* **Task description**: Copy every line of the data that includes the string "List".

[Record extracts Boundary: Start]

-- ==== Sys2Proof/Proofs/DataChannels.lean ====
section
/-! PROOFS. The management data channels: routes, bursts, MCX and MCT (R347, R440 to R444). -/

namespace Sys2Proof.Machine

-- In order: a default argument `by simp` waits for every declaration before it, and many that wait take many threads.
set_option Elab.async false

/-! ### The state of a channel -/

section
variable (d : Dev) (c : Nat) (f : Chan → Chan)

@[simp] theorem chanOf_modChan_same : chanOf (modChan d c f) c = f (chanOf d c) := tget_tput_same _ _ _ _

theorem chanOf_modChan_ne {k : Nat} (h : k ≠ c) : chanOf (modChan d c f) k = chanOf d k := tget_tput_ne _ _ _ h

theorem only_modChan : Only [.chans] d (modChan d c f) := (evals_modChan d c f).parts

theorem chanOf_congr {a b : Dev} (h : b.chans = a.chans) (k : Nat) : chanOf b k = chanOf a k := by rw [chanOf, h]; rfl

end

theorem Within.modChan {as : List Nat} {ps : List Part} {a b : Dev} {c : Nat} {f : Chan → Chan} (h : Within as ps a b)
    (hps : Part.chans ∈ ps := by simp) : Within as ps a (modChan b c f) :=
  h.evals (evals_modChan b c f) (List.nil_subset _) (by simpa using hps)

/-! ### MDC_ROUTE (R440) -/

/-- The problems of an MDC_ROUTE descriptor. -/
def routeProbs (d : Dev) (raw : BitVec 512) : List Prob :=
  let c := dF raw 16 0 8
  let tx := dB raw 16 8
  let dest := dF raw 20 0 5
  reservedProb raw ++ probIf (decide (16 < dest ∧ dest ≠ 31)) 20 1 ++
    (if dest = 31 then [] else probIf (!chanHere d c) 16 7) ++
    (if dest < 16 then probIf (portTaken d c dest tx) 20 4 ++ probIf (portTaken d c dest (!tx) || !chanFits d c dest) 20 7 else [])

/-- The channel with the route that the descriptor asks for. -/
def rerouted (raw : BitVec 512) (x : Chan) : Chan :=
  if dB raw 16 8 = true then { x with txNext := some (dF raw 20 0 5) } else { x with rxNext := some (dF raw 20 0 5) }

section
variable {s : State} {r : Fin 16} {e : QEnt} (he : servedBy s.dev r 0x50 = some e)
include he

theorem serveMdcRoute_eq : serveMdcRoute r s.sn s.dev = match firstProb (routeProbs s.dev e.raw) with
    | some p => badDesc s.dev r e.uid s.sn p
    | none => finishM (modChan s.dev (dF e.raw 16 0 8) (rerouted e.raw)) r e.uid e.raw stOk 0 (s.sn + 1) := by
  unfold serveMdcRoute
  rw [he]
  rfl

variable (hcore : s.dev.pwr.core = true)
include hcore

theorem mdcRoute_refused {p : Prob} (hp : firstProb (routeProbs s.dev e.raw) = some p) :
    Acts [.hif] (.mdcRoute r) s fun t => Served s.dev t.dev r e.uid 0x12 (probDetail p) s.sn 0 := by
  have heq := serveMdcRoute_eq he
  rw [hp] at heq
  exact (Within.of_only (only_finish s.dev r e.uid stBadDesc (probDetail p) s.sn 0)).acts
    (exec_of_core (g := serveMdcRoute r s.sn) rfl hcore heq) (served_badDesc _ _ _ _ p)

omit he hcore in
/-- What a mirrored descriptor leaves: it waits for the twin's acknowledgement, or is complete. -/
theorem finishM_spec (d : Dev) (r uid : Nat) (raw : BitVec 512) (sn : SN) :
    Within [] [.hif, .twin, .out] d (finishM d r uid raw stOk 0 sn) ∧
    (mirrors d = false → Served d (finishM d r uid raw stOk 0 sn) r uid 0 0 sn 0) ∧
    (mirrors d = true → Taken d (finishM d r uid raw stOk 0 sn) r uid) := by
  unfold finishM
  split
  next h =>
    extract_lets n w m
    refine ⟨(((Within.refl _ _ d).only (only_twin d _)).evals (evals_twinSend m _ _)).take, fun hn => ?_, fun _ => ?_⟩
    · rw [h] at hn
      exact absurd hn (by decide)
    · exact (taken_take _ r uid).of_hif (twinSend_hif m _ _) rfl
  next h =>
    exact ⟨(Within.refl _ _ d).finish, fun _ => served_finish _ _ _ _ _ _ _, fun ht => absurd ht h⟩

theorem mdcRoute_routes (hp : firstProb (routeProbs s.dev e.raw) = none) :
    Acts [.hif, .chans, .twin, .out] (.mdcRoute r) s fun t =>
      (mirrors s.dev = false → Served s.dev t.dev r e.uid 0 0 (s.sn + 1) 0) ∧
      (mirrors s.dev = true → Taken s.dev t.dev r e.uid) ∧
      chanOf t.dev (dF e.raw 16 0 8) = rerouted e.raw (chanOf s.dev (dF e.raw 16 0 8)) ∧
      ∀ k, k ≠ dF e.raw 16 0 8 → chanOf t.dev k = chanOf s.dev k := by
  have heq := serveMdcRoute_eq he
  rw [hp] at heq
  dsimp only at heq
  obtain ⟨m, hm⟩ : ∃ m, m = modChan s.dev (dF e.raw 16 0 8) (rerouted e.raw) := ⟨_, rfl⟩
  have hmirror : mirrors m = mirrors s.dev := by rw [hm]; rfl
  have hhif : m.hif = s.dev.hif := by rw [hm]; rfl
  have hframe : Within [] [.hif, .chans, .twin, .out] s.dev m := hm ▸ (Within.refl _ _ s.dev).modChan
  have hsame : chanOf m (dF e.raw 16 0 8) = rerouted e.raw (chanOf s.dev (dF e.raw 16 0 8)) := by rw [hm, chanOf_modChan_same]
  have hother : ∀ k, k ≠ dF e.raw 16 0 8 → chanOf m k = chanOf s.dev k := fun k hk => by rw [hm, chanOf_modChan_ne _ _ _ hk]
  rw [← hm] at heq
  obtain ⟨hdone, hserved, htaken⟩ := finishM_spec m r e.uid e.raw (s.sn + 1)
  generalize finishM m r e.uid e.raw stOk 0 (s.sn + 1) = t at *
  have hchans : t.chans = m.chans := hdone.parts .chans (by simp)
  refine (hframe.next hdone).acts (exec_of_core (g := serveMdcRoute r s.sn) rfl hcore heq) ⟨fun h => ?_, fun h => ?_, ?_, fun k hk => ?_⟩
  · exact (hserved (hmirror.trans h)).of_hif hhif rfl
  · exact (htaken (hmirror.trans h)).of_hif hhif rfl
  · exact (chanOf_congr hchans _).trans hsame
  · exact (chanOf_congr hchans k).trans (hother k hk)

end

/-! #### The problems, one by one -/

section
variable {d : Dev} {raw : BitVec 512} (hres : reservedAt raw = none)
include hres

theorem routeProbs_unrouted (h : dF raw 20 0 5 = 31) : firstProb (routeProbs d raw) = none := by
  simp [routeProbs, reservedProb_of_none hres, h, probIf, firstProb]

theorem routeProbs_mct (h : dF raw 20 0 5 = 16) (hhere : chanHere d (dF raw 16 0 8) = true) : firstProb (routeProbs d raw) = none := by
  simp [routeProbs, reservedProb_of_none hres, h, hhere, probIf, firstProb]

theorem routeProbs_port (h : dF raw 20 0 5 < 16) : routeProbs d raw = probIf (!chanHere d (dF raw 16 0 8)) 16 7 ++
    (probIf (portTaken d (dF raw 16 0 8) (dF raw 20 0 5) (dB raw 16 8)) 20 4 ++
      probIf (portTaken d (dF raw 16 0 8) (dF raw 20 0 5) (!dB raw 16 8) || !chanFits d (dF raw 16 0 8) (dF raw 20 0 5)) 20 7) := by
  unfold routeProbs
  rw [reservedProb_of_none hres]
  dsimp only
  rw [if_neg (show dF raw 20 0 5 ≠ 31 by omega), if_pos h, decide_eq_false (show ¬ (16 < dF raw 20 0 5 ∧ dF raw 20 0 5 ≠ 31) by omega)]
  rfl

[Record extracts Boundary: End]

* **Finished exercise**:
theorem Within.modChan {as : List Nat} {ps : List Part} {a b : Dev} {c : Nat} {f : Chan → Chan} (h : Within as ps a b)
  h.evals (evals_modChan b c f) (List.nil_subset _) (by simpa using hps)
def routeProbs (d : Dev) (raw : BitVec 512) : List Prob :=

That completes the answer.